Historical barn and yurt at UC Irvine reflect local legacy of famed theater director Jerzy Grotowski
Before theater director Jerzy Grotowski became a UC Irvine professor, he made an unusual request.
“I said, ‘I can hire you full-time with perks,’” said Robert Cohen, the founding chair of the school’s drama department, recounting the conversation. “He said, ‘Well, what I really want is a barn.’”
Cohen wracked his brain, trying to produce a solution to the odd request. Luckily, the school’s campus was built on a cattle range and there was a barn being used as a storehouse.

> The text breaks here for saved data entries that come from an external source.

/-- SequencerRaisesNoFault: by a turn of MAIN, and by a legal word handed as a step. -/
theorem test_hyp_no_fault :
    (let s := { inPhase (.key 0x31#8) with len := 3#3, sched := [.agent .main] };
      s.cfg.Legal ∧ BufferMatchesPhase s ∧ HeldKeyIsAKey s ∧ s.fault = 0#2 ∧
        (∀ w, s.nextTurn = .handed w → ∃ i, decode w = .ok i) ∧ ∃ t, step s = .next t) ∧
    (let s := { st0 with sched := [.handed 0x2000#16] };
      BufferMatchesPhase s ∧ HeldKeyIsAKey s ∧ s.nextTurn = .handed 0x2000#16 ∧
        decode 0x2000#16 = .ok .edge ∧ ∃ t, step s = .next t) :=
  ⟨⟨test_cfg0_legal, ⟨by decide, rfl⟩, (by decide : (0x31#8 : Byte) ≠ noKey), rfl, (fun _ h => by cases h), _, rfl⟩,
    ⟨⟨by decide, rfl⟩, trivial, rfl, rfl, _, rfl⟩⟩

/-- HandlersNestOrRunInEitherOrder, its clause with a premise. -/
theorem test_hyp_order : ({ st0 with dc := 1#8 } : State).dc = 1#8 := rfl

/-- TicksAgeTheCounter: more ticks than the counter holds. -/
theorem test_hyp_ticks : Action.edge ∉ [.tick, .main, .tick, .press (0, 0), .tick] ∧
    Action.reset ∉ [.tick, .main, .tick, .press (0, 0), .tick] := by decide

/-- AtMostOneEventPerGuardWindow: one tick fewer than GUARD, the first edge unguarded. -/
theorem test_hyp_window : Action.reset ∉ [.edge, .tick, .main, .edge] ∧
    [Action.edge, .tick, .main, .edge].count .tick < st0.cfg.guard.toNat ∧ st0.dc = 0#8 := by decide

/-- EdgeAfterEdgeChangesNothing. -/
theorem test_hyp_edge_edge : st0.cfg.guard ≠ 0#8 ∧ Action.tick ∉ [Action.main, .press (0, 0)] ∧
    Action.reset ∉ [Action.main, .press (0, 0)] ∧
    ∃ t, performAll [.edge, .main, .press (0, 0)] st0 = .next t :=
  ⟨by decide, by decide, by decide, performAll_next _ _⟩

/-- PressBeforePclrIsLost: the edge right before PCLR, and P5, with its edge after three µops of T_LB; the same in the
longer T_UB, with the edge right after DISP. -/
theorem test_hyp_lost :
    (let s := { inPhase (.seq .pclr [] .dispatch) with pend := true };
      s.phase = .seq .pclr [] .dispatch ∧ s.dc = 0#8) ∧
    (let s := { st0 with ls := 0#2, pend := true };
      s.phase = .dispatch ∧ s.pend = true ∧ .reset ∉ [Action.main, .main, .main] ∧ .reset ∉ [Action.main, .main] ∧
        .main ∈ [Action.main, .main, .main] ∧ s.ls = LockCode.locked ∧
        [Action.main, .main, .main].count .main + [Action.main, .main].count .main = 5 ∧
        ∃ u, performAll [.main, .main, .main] s = .next u ∧ u.dc = 0#8) ∧
    (let s := { st0 with ls := 2#2, pend := true };
      s.phase = .dispatch ∧ s.pend = true ∧ .reset ∉ [Action.main] ∧ .reset ∉ List.replicate 5 Action.main ∧
        .main ∈ [Action.main] ∧ s.ls = LockCode.unlocked ∧
        [Action.main].count .main + (List.replicate 5 Action.main).count .main = 6 ∧
        ∃ u, performAll [.main] s = .next u ∧ u.dc = 0#8) :=
  ⟨⟨rfl, rfl⟩, ⟨rfl, rfl, by decide, by decide, by decide, rfl, by decide, _, rfl, by decide⟩,
    ⟨rfl, rfl, by decide, by decide, by decide, rfl, by decide, _, rfl, by decide⟩⟩

/-- ButtonInLockedStartsEntry, ButtonInUnlockedLocks, RightCodeUnlocks, WrongCodeLocks, RetainedEventRelocks: a run
with other agents' turns in it (the states are those of `test_hyp_disp` and `test_hyp_cmp`). -/
theorem test_hyp_runs :
    let six : List Action := [.main, .tick, .main, .main, .press (1, 1), .main, .main, .main]
    Action.reset ∉ six ∧ six.count .main = 6 ∧ Action.edge ∉ six ∧ (.main :: six).count .main = 7 ∧
      Action.reset ∉ Action.main :: six ∧ (six ++ .main :: six).count .main = 13 ∧
      Action.reset ∉ six ++ .main :: six := by decide

/-- IdleWithoutButtonEvents. -/
theorem test_hyp_idle :
    let s := { st0 with ls := 2#2 }
    s.phase = .dispatch ∧ (s.ls = LockCode.locked ∨ s.ls = LockCode.unlocked) ∧ s.pend = false ∧
      Action.edge ∉ [Action.main, .press (0, 0), .main, .tick] ∧
      Action.reset ∉ [Action.main, .press (0, 0), .main, .tick] := by decide

/-- ScanWithNoKeyIsSixteenSteps. -/
theorem test_hyp_scan_no_key :
    let s := inPhase (.scanDrive 0)
    let turns : List Action := .tick :: List.replicate 16 .main
    s.phase = .scanDrive 0 ∧ s.rowOut = 0b1111#4 ∧ s.pressed = [] ∧ (∀ k : Key, .press k ∉ turns) ∧ .reset ∉ turns ∧
      turns.count .main = 16 :=
  ⟨rfl, rfl, rfl, fun _ => by simp, by decide, by decide⟩

/-- ScanReturnsTheClosedKey, the last key of the last row, with a turn held. -/
theorem test_hyp_scan_key :
    let s := { inPhase (.scanDrive 0) with pressed := [((3 : Row), (2 : Col))] }
    let turns : List Action := .edge :: List.replicate 16 .main
    s.phase = .scanDrive 0 ∧ s.rowOut = 0b1111#4 ∧ s.pressed = [(3, 2)] ∧
      (∀ k : Key, .press k ∉ turns ∧ .release k ∉ turns) ∧ .reset ∉ turns ∧ 4 * (3 : Row).val + 3 ≤ turns.count .main :=
  ⟨rfl, rfl, rfl, fun _ => by simp, by decide, by decide⟩

/-! ### Fair schedules -/

/-- ENV opens key (1, 1), then MAIN and the timer take turns. -/
def fair (n : Nat) : Action := if n = 0 then .release (1, 1) else if n % 2 = 1 then .main else .tick

/-- MAIN in the release wait of row 1, key '5' closed. -/
def waiting : State := { inPhase (.scanRwait 1 0x35#8) with rowOut := 0b1101#4, pressed := [(1, 1)] }

/-- MAIN and the handlers leave the keys as they are. -/
theorem exec_pressed {i : Instr} {s t : State} (h : exec i s = .next t) : t.pressed = s.pressed := by
  cases i with
  | tick => cases h; simp only [State.tickWrite]; split <;> rfl
  | edge => cases h; simp only [State.edgeWrite]; split <;> rfl
  | disp => cases h; obtain h | h | h | ⟨p, h⟩ := State.dispatch_cases s <;> simp [h, State.startSeq]
  | rwait r => cases h; split <;> rfl
  | pinw p v => cases h; cases p <;> rfl
  | bufapp k =>
    cases h
    split
    · rfl
    · obtain h | ⟨-, h⟩ := State.append_cases s k <;> simp [h]
  | setst st => cases h; split <;> rfl
  | _ => cases h; rfl

/-- After its first turn the run of `fair` has no closed key, if no other key than (1, 1) was closed. -/
theorem fair_opens (s : State) (hs : (s.releaseKey (1, 1)).pressed = []) (n : Nat) :
    ∃ t, runOf fair s (n + 1) = .next t ∧ t.pressed = [] := by
  induction n with
  | zero => exact ⟨_, rfl, hs⟩
  | succ n ih =>
    obtain ⟨u, hu, hp⟩ := ih
    obtain ⟨t, ht⟩ := perform_next (fair (n + 1)) u
    refine ⟨t, by rw [runOf, hu]; exact ht, ?_⟩
    unfold fair at ht
    simp only [Nat.add_eq_zero_iff, one_ne_zero, and_false, if_false] at ht
    split at ht
    · exact (exec_pressed (i := u.phase.instr) ht).trans hp
    · exact (exec_pressed (i := .tick) ht).trans hp

/-- With every key open each turn of MAIN is a step. -/
theorem mainMoves_of_open (s : State) (h : s.pressed = []) : s.mainMoves = true := by
  have hc (c : Col) : s.colLevel c = true := by simp [State.colLevel, State.contended, State.closedRows, h]
  unfold State.mainMoves
  split
  · simp [State.colIn, hc]
  · rfl

theorem fair_main (s : State) (hs : (s.releaseKey (1, 1)).pressed = []) : MainFair fair s := by
  intro _ n
  obtain ⟨t, ht, hp⟩ := fair_opens s hs (2 * n)
  refine ⟨2 * n + 1, t, by omega, ?_, ht, mainMoves_of_open t hp⟩
  unfold fair; rw [if_neg (by omega), if_pos (by omega)]

/-- GuardWindowEnds, ReleaseWaitEndsUnderReleaseDuty: one schedule meets every premise, and holds MAIN not forever. -/
theorem test_hyp_fair : TickFair fair ∧ MainFair fair waiting ∧ ¬ HeldForever fair waiting ∧
    ReleaseDuty fair waiting ∧ (∀ n, fair n ≠ .reset) ∧ (∀ n x, 0 ≤ n → fair n ≠ .press x) ∧
    waiting.phase = .scanRwait 1 0x35#8 := by
  have hw : (waiting.releaseKey (1, 1)).pressed = [] := by decide
  refine ⟨fun n => ⟨2 * n + 2, by omega, ?_⟩, fair_main waiting hw, ?_, fun n t k _ _ => ?_, fun n => ?_,
    fun n x _ => ?_, rfl⟩
  · unfold fair; rw [if_neg (by omega), if_neg (by omega)]
  · rintro ⟨n, h⟩
    obtain ⟨t, ht, hp⟩ := fair_opens waiting hw n
    have he : t.mainEnabled = true := by
      unfold State.mainEnabled
      split
      · simp [State.canReadAllHigh, State.closedRows, hp]
      · rfl
    simp [h (n + 1) t (by omega) ht] at he
  · obtain ⟨u, hu, hp⟩ := fair_opens waiting hw n
    exact ⟨n + 1, u, by omega, hu, by simp [hp]⟩
  · unfold fair; split; · decide
    split <;> decide
  · unfold fair; split; · simp
    split <;> simp

/-- QueueDrainsUnderFairMain. -/
theorem test_hyp_queue :
    let s := inPhase (.seq (.act false) [.setst 2#2] .dispatch)
    MainFair fair s ∧ (∀ n, fair n ≠ .reset) ∧ s.phase = .seq (.act false) [.setst 2#2] .dispatch ∧
      SeqOp.setst 3#2 ∉ [.act false, .setst 2#2] :=
  ⟨fair_main _ (by decide), test_hyp_fair.2.2.2.2.1, rfl, by decide⟩

/-- 44 R186, 42 R128: MAIN is held in the release wait while its key is closed, and enabled once it opens. -/
theorem test_main_moves :
    waiting.mainEnabled = false ∧ waiting.mainMoves = false ∧ (waiting.releaseKey (1, 1)).mainEnabled = true := by
  decide

/-! ### The timed refinement -/

/-- V17, with a scan's first steps between: an edge at 0.5 ms, a row driven at 5 ms and settled at 7 ms with a tick and
an edge inside the settle delay, another edge at 50 ms. -/
def turns17 : List (Time × Action) :=
  [(1 / 2, .edge), (5, .main), (6, .tick), (13 / 2, .edge), (7, .main), (50, .edge)]

/-- EdgesWithinAPeriodGiveAtMostOneEvent, its last clause: V17, begun at 0 ms and seen until 60 ms. -/
theorem test_hyp_timed_edges :
    let s := inPhase (.scanDrive 0)
    (∃ t, TimedRun turns17 s t 0 0 60) ∧
      (∀ x ∈ timesOf .edge turns17, ∀ y ∈ timesOf .edge turns17, y < x + s.cfg.tickMs) ∧ 2 ≤ s.cfg.guard.toNat := by
  have he : timesOf .edge turns17 = [1 / 2, 13 / 2, 50] := rfl
  have ht : timesOf .tick turns17 = [6] := rfl
  refine ⟨⟨_, by decide, rfl, le_rfl, by norm_num, ?_, ?_, ⟨6, 1, by norm_num, ?_, ?_, ?_⟩, ?_⟩, ?_, by decide⟩
  · unfold turns17; simp; norm_num
  · unfold turns17; simp; norm_num
  · norm_num [inPhase, st0, cfg0, Config.default]
  · simp [ht, tickTimes]
  · norm_num [inPhase, st0, cfg0, Config.default]
  · exact ⟨(by norm_num : (0 : Time) < 1 / 2), _, rfl,
      (turnInTime_main rfl).2 ⟨(by norm_num : (0 : Time) < 5), (by norm_num : (1 / 2 : Time) < 5)⟩, _, rfl,
      (by norm_num : (5 : Time) < 6), _, rfl, (by norm_num : (6 : Time) < 13 / 2), _, rfl,
      (turnInTime_wait (d := 2) rfl).2 (by norm_num : (7 : Time) = 5 + 2), _, rfl,
      (by norm_num : (13 / 2 : Time) < 50), _, rfl, fun d hd => by cases hd⟩
  · simp only [he, List.mem_cons, List.not_mem_nil, or_false]
    rintro x (rfl | rfl | rfl) y (rfl | rfl | rfl) <;> norm_num [inPhase, st0, cfg0, Config.default]

/-- EdgesWithinAPeriodGiveAtMostOneEvent, its first clause: the first edge of V17, which finds `dc = 0`, and its last,
with a tick and an edge between. -/
theorem test_hyp_timed_two_edges :
    turns17 = [] ++ (1 / 2, .edge) :: [(5, .main), (6, .tick), (13 / 2, .edge), (7, .main)] ++ (50, .edge) :: [] ∧
      (50 : Time) < 1 / 2 + cfg0.tickMs ∧
      performAll [] (inPhase (.scanDrive 0)) = .next (inPhase (.scanDrive 0)) ∧ (inPhase (.scanDrive 0)).dc = 0#8 :=
  ⟨rfl, by norm_num [cfg0, Config.default], rfl, rfl⟩

/-- 70 R247, 42 R126: MAIN in a settle delay at 0 ms, its row driven then, is not still in it at 10000 ms, and does not
leave it at another time than 2 ms. -/
theorem test_wait_is_due (l : List (Time × Action)) (finish : Time) :
    (¬ TurnsInTime [] (inPhase (.scanSettle 0)) 0 0 10000) ∧
    (∀ x, TurnsInTime ((x, .main) :: l) (inPhase (.scanSettle 0)) 0 0 finish → x = 2) := by
  constructor
  · intro h
    have := h 2 rfl
    norm_num at this
  · rintro x ⟨⟨h, -⟩, -⟩
    have := h 2 rfl
    simpa using this

/-- 70 R247: after a ROWDRV that ended at 5 ms a WAIT SETTLE that never comes is due. -/
theorem test_wait_is_due_after_drive : ¬ TurnsInTime [(5, .main)] (inPhase (.scanDrive 0)) 0 0 10000 := by
  rintro ⟨-, u, hu, h⟩
  cases hu
  have := h 2 rfl
  norm_num [nextSince] at this

/-- 40 R104: a run whose first tick comes later than a TICK_PERIOD is no timed run. -/
theorem test_late_tick (t : State) : ¬ TimedRun [(10000, .tick)] st0 t 0 0 10000 := by
  rintro ⟨-, -, -, -, -, -, ⟨first, n, -, h, ht, hf⟩, -⟩
  have h1 : timesOf .tick [(10000, .tick)] = [10000] := rfl
  rw [h1] at ht
  cases n with
  | zero => simp [tickTimes] at ht
  | succ n =>
    simp only [tickTimes, List.range_succ_eq_map] at ht
    norm_num [st0, cfg0, Config.default] at h ht
    linarith [ht.1]

/-- The state after an EDGE that `st0` accepts. -/
def guarded : State := { st0 with dc := 2#8, pend := true, stepLog := [.word 0x2000#16] }

/-- GuardWindowLastsGuardTicks: V18, the edge at 0 ms, ticks at 100 ms and 350 ms, seen until 350 ms, when the window
ends; and seen until 200 ms, before that. -/
theorem test_hyp_timed_guard :
    st0.dc = 0#8 ∧ st0.cfg.guard ≠ 0#8 ∧ perform .edge st0 = .next guarded ∧
      (∃ t, TimedRun [(100, .tick), (350, .tick)] guarded t 0 0 350) ∧
      (∃ t, TimedRun [(100, .tick)] guarded t 0 0 200) := by
  refine ⟨rfl, by decide, rfl,
    ⟨_, by decide, rfl, le_rfl, by norm_num, by norm_num, by simp; norm_num, ⟨100, 2, by norm_num, ?_, ?_, ?_⟩, ?_⟩,
    ⟨_, by decide, rfl, le_rfl, by norm_num, by norm_num, by simp, ⟨100, 1, by norm_num, ?_, ?_, ?_⟩, ?_⟩⟩
  · norm_num [guarded, st0, cfg0, Config.default]
  · norm_num [timesOf, tickTimes, List.range_succ, guarded, st0, cfg0, Config.default]
  · norm_num [guarded, st0, cfg0, Config.default]
  · refine ⟨?_, _, rfl, ?_, _, rfl, fun d hd => by cases hd⟩ <;> norm_num [turnInTime]
  · norm_num [guarded, st0, cfg0, Config.default]
  · norm_num [timesOf, tickTimes, List.range_succ, guarded, st0, cfg0, Config.default]
  · norm_num [guarded, st0, cfg0, Config.default]
  · refine ⟨?_, _, rfl, fun d hd => by cases hd⟩
    norm_num [turnInTime]

end Sys2Proof.Tests
end

/-! 00 R7: the configuration registers along a step. DISP's, BUFAPP's and a reset's effect keep them, so every µop
does, and so every step. -/

namespace Sys2Proof.Machine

Grotowski got his barn. He had taught in barns since his days in Poland. Eventually, the unconventional director also had a wooden yurt built nearby.

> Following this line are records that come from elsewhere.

-- ==== Sys2Proof/Machine/TimerAccess.lean ====
section
/-! DEFINITION. Timer access (spec/44_timers.md). -/

namespace Sys2Proof.Machine

/-- LD Vx,DT (R231). -/
def execLdVxDt (x : Reg) (s : State) : Host.Outcome State Fault Refusal := .next (s.setReg x s.dt)

/-- LD DT,Vx (R232). -/
def execLdDtVx (x : Reg) (s : State) : Host.Outcome State Fault Refusal := .next (s.setDt (s.reg x))

/-- LD ST,Vx (R233). -/
def execLdStVx (x : Reg) (s : State) : Host.Outcome State Fault Refusal := .next (s.setSt (s.reg x))

end Sys2Proof.Machine
end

These two buildings, seemingly at odds with the rest of the developed UC Irvine campus, were used by Grotowski when he taught at the school from 1983 to 1986. Today, the buildings are considered theatrical landmarks.
Grotowski, who died in 1999 at age 65, was once considered the greatest theater director in the world, with his shows attracting people from all corners of Europe.

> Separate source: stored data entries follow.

-- ==== Sys2Proof/Machine/HostOps.lean ====
section
/-! DEFINITION. The operations the core offers the host (spec/60_exceptions.md R250), construction and the frame schedule
(spec/70_reset_and_hazards.md R291 to R297, R313). -/

namespace Sys2Proof.Machine

/-- The state of construction (R291): registers zeroed, FONT in low memory, nothing loaded; the display, quirk and IPF are the
parameters (R292). -/
def State.construct (p : Params) : State :=
  { State.reset with
    pc := 0x0000#16
    mem := Memory.writeBytes [] 0x000 p.font.toList
    display := p.display0
    shiftQuirk := p.shiftQuirk
    ipf := p.ipf
    loaded := false }

/-- Execute any word (R83, R85): an instruction by its rule, an unrecognized word by R80. -/
def executeWord (w : Word) (s : State) : Host.Outcome State Fault Refusal :=
  match decodeWord w with
  | .ok i => exec i s
  | .error _ => .next (unrecognized w s)

/-- What R297 asks: instruction operations are refused before the first LOAD. -/
def afterLoad (s : State) (out : Host.Outcome State Fault Refusal) : Host.Outcome State Fault Refusal :=
  if s.loaded then out else .refused .notLoaded

/-- STEP: one fetch, then one execute of the fetched word (R84). -/
def stepOp (s : State) : Host.Outcome State Fault Refusal := afterLoad s (executeWord (fetchWord s) (fetchState s))

/-- FETCH: the word is returned to the host (R82). -/
def fetchOp (s : State) : Host.Outcome State Fault Refusal :=
  afterLoad s (.next { fetchState s with fetched := some (fetchWord s) })

/-- EXECUTE(w): PC is taken as it is (R85). -/
def executeOp (w : Word) (s : State) : Host.Outcome State Fault Refusal := afterLoad s (executeWord w s)

/-- One timer, decremented unless it is zero (R265). -/
def tickTimer (b : Byte) : Byte := if b ≠ 0x00#8 then b - 0x01#8 else b

/-- TICK (R265). -/
def tick (s : State) : State := { s with dt := tickTimer s.dt, st := tickTimer s.st }

/-- The longest image that fits from 0x200 to 0xFFF (R295). -/
def maxImage : Nat := 3584

/-- The state LOAD leaves (R293): registers and stack zeroed, the image copied, PC at the reset vector. The rest of memory, the
display, the quirk, IPF and the log are kept (R294, R296). -/
def loadState (rom : List Byte) (s : State) : State :=
  { s with
    v := Vector.replicate 16 0x00#8
    i := 0x0000#16
    dt := 0x00#8
    st := 0x00#8
    sp := 0
    stack := Vector.replicate 16 0x0000#16
    mem := Memory.writeBytes s.mem 0x200 rom
    pc := 0x0200#16
    loaded := true }

/-- LOAD(rom) (R293, R295). -/
def loadOp (rom : List Byte) (s : State) : Host.Outcome State Fault Refusal :=
  if rom.length > maxImage then .refused .imageTooLong else .next (loadState rom s)

/-- What a frame asks of the core: IPF times STEP, then TICK (R313). -/
def frameOps (ipf : Nat) : List HostOp := List.replicate ipf .step ++ [.tick]

/-- The start of a frame: the driver reads IPF and puts the frame's operations before whatever it had next (R312, R313). -/
def startFrame (s : State) : State := { s with pending := frameOps s.ipf ++ s.pending }

/-- One operation of the host (R250). -/
def hostOp (op : HostOp) (s : State) : Host.Outcome State Fault Refusal :=
  match op with
  | .step => stepOp s
  | .fetch => fetchOp s
  | .execute w => executeOp w s
  | .tick => .next (tick s)
  | .load rom => loadOp rom s
  | .setQuirk b => .next { s with shiftQuirk := b }
  | .setIpf n => .next { s with ipf := n }
  | .frame => .next (startFrame s)

/-- The next operation: the first pending one, or STEP where the host gives none (log 8). -/
def nextOp (s : State) : Host.Outcome State Fault Refusal :=
  match s.pending with
  | [] => stepOp s
  | op :: rest => hostOp op { s with pending := rest }

/-- `sound_active`, the core's audio output (R267). -/
def State.soundActive (s : State) : Bool := decide (s.st ≠ 0x00#8)

/-- The call the frame driver makes on the Audio collaborator when it sees `sound_active` change (R267). -/
def buzzerCall (before after : Bool) : Option BuzzerCall :=
  if !before && after then some .on else if before && !after then some .off else none

/-- A word stored where the next instruction is fetched (R54, R82). -/
def storeWordAtPc (w : Word) (s : State) : State :=
  memWrite (memWrite s s.pc.toNat (highByte w)) (s.pc.toNat + 1) (lowByte w)

end Sys2Proof.Machine
end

In 1982, the Polish native found his way to New York, though his country was controlled by the Soviet Union and navigating across borders would have been difficult.
“During the Soviet occupation of Poland, he couldn’t leave the country nor could anybody else,” said Cohen, 79, of Laguna Beach. “We suddenly found out he was in New York. He had, I guess, escaped.”
Cohen, an admirer of Grotowski, was notified by a friend that the director was looking to come to California. Cohen naturally thought it would be desirable to lure the director to a position at the school.
Grotowski would eventually agree to the role following an all-night party at Cohen’s home, though he had that one curious stipulation regarding the barn.
While teaching at the school, Grotowski’s unusual disposition endeared him to his students and the faculty.
“He was an odd person,” said Cohen, while pointing out that Grotowski had a tendency to allow only a handful of people into his plays in Europe.
“People would say, ‘I have tickets,’ and he would say, ‘Too bad,’” Cohen said.
Grotowski held his classes at erratic times, generally having his students dance through the night.
His students limited their schedules to his class so they could sleep during the day, usually being informed of the class time only a day beforehand.
“I don’t think we could allow this to happen today, but it was wild enough in those days,” Cohen said.
Grotowski’s teaching methods also were atypical.
Cohen, while sitting in on one of the classes, said Grotowski had students perform a variety of physical exercises like freezing in a half-squat position for 15 minutes.
When asked what benefits these techniques provided for theater students, Cohen responded, “God can tell me. I have no idea.”
Grotowski, always the innovator, experimented with physical forms of theater while working on a research project called Objective Drama, which analyzed how ancient rituals affect participants.
Grotowski had the yurt built to provide respite for his tired students amid the midnight ventures. A yurt is a round tent-like building traditionally used by Central Asian nomads.
The structures attracted the interest of the countercultural movement in the 1970s.
Cohen said both of these buildings are considered historical landmarks. They also serve as physical markers in the winding down of the life of the great director.
Grotowski was dying of cancer when he made his pilgrimage to UCI.
“He knew he was dying when he came here,” Cohen said. “I was the only one who knew.”
Periodically, Grotowski would fly to France to see his physician. One day he called Cohen and said he was going back to Europe.
He settled in Pontedera, Italy, where he eventually died.
UCI is the only American school Grotowski taught at, Cohen said. He had come here after retiring as a director in Poland with the intent of passing on his knowledge.
“I don’t know if his cancer diagnosis had anything to do with it,” Cohen said. “I mean, everything does.”
Currently, Grotowski’s yurt is controlled by the drama department and professor Annie Loui uses the barn as her studio space to develop physical theater productions, which are characterized by a combination of traditional theater with spoken dialogue and a reliance on physical movement to tell a story.
Loui, 63, of Silverado took control of the barn when she was hired by the school in 1992 after learning that it was previously used by Grotowski, with whom she briefly studied in France.
As an admirer of Grotowski and practitioner of experimental theater, Loui has sought to uphold some of the same principles with which the famed theater director governed his teaching space, like taking shoes off when entering the building and treating it as a temple.
“The barn was treated reverently by Grotowski and his students,” Loui said. “That was part of his whole ethos — that the space was sacred and you always keep it clean.
“I am very clear about this with students every year, that we are working in Grotowski’s legacy, so it’s a place we need to respect and take care of.”